### [ENTRIES PROVIDED]
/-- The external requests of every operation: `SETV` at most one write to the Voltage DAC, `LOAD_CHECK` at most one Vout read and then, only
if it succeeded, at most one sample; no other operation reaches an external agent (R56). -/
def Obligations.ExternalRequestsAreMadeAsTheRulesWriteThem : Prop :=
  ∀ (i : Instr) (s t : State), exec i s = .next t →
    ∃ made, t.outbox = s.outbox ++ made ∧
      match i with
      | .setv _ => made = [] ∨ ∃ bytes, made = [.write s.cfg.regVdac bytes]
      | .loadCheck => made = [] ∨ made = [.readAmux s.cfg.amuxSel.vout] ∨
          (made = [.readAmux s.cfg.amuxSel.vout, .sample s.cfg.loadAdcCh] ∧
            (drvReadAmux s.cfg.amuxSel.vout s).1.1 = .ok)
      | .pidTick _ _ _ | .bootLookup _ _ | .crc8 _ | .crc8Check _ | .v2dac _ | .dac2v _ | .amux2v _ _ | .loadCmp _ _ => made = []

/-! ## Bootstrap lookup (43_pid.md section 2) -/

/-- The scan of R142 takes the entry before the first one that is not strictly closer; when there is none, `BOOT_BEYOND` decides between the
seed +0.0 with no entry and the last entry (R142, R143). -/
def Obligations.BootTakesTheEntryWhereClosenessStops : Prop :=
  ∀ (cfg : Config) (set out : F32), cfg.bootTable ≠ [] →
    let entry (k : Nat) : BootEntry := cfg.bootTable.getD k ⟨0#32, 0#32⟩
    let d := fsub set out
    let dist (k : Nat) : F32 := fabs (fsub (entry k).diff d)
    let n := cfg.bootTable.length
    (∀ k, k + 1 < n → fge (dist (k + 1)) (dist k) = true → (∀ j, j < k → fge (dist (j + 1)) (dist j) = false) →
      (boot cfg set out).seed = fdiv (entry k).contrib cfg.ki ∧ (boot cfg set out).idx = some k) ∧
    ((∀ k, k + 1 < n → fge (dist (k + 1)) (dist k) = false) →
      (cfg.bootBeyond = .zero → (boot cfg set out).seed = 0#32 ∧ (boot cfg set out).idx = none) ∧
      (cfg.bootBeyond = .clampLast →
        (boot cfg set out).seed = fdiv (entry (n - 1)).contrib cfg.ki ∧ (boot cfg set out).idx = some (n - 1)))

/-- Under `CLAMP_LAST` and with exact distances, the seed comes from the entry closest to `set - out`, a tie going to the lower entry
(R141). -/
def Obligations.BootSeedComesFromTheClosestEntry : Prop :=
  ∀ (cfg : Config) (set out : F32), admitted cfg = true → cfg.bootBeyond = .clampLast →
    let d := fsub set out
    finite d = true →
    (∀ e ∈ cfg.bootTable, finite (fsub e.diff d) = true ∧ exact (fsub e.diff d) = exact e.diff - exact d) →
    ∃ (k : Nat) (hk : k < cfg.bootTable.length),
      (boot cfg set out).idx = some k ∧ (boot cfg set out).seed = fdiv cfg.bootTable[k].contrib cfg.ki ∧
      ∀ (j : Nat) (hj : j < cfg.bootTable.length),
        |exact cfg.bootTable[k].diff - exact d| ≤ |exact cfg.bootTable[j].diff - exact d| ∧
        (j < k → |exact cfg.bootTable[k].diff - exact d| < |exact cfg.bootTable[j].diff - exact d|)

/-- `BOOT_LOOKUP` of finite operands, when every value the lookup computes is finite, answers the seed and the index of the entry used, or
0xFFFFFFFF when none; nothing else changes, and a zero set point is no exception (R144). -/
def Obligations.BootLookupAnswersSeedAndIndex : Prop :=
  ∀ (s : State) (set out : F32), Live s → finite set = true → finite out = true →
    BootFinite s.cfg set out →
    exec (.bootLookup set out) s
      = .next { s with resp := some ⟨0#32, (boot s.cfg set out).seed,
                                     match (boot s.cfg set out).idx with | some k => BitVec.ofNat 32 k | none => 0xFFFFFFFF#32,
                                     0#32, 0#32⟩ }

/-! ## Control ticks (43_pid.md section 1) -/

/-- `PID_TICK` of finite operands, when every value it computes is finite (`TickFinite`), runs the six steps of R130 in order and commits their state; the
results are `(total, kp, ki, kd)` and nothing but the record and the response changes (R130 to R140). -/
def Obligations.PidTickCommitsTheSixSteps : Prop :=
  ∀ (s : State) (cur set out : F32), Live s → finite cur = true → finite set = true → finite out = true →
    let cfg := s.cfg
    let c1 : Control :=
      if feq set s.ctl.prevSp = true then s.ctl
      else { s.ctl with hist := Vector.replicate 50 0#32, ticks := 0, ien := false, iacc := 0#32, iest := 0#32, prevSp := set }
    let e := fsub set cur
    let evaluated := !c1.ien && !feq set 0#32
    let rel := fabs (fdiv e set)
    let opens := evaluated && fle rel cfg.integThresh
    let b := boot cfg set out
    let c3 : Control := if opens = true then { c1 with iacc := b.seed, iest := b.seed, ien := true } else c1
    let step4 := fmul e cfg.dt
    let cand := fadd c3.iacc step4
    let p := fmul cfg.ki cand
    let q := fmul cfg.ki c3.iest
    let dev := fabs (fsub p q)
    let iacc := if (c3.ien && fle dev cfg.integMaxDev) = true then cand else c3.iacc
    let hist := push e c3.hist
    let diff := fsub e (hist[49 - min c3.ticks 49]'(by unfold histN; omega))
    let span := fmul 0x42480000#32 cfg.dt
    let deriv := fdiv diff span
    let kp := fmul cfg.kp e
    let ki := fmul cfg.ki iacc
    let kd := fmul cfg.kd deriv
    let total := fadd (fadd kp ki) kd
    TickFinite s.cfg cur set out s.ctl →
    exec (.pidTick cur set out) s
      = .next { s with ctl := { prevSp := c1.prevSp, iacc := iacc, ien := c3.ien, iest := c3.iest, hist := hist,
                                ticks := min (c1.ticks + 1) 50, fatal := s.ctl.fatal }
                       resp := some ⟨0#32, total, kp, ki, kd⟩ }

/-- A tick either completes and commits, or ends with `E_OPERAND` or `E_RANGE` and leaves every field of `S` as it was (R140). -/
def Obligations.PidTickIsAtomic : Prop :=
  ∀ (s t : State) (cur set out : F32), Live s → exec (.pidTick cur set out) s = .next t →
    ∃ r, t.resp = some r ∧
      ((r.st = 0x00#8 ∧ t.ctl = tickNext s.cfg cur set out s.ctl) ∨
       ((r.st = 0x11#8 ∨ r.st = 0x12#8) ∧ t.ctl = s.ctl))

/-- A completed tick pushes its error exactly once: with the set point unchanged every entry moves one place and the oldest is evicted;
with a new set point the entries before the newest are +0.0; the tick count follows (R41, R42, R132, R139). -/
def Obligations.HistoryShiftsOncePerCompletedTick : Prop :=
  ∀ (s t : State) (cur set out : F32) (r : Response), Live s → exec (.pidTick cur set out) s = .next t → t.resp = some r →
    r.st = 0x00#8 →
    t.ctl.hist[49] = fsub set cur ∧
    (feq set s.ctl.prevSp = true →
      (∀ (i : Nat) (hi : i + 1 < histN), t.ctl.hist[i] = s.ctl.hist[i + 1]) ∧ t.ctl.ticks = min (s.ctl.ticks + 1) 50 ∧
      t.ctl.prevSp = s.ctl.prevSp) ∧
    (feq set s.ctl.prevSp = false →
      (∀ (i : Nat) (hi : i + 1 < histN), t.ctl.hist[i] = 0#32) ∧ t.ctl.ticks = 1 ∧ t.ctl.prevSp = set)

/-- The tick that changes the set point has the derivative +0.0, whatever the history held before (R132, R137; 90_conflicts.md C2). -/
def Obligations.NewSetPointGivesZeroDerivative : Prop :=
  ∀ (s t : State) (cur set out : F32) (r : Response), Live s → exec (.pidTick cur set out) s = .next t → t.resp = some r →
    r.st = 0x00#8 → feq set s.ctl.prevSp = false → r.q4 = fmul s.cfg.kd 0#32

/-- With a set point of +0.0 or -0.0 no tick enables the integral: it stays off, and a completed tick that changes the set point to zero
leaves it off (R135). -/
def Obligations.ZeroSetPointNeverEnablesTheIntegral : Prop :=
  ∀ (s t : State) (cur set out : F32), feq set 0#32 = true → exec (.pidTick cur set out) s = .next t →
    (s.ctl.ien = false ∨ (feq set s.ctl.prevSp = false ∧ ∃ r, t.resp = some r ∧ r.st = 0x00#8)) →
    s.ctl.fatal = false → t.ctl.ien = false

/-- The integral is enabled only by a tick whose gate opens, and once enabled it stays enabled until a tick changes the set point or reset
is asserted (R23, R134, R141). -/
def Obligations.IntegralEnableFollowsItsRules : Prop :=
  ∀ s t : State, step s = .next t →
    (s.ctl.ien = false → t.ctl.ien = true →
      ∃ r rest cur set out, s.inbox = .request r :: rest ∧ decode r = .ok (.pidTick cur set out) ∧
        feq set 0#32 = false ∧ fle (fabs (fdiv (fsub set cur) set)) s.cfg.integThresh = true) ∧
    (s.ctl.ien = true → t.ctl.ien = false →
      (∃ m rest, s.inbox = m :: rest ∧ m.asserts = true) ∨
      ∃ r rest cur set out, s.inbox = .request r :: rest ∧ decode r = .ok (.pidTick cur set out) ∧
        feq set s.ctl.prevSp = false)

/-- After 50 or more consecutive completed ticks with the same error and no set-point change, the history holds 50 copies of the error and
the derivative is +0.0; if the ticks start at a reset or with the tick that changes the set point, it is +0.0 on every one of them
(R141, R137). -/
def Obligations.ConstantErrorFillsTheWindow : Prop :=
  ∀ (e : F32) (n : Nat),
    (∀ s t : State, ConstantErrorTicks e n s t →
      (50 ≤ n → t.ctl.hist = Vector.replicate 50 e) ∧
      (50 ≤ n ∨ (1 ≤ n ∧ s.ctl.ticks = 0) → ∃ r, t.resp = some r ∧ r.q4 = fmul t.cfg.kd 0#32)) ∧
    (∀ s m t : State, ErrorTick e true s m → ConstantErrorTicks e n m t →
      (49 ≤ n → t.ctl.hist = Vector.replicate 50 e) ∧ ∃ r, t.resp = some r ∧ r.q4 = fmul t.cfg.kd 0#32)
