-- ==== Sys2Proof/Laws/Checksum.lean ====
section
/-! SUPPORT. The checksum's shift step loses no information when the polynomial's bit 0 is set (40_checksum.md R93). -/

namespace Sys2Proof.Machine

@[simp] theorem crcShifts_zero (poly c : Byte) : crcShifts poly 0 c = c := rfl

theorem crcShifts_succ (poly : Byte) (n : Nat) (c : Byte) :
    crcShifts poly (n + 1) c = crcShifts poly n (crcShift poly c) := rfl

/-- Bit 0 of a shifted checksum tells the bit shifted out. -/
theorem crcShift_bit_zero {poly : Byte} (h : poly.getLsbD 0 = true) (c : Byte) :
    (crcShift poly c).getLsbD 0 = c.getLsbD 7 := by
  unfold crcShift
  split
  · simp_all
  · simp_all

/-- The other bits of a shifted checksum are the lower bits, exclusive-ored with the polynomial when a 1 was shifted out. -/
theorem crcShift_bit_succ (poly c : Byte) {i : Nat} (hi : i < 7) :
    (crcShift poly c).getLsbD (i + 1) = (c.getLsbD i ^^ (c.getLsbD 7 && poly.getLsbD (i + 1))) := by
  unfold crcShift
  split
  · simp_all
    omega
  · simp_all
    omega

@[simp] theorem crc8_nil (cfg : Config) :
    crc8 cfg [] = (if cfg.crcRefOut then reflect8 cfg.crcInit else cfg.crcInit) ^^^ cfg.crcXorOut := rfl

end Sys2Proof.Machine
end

### [ASSIGNMENT]
Match on "evaluated" and copy out every line of the entries that contains it.

### [EXERCISE OUTPUT]
    let evaluated := !c1.ien && !feq set 0#32
    let opens := evaluated && fle rel cfg.integThresh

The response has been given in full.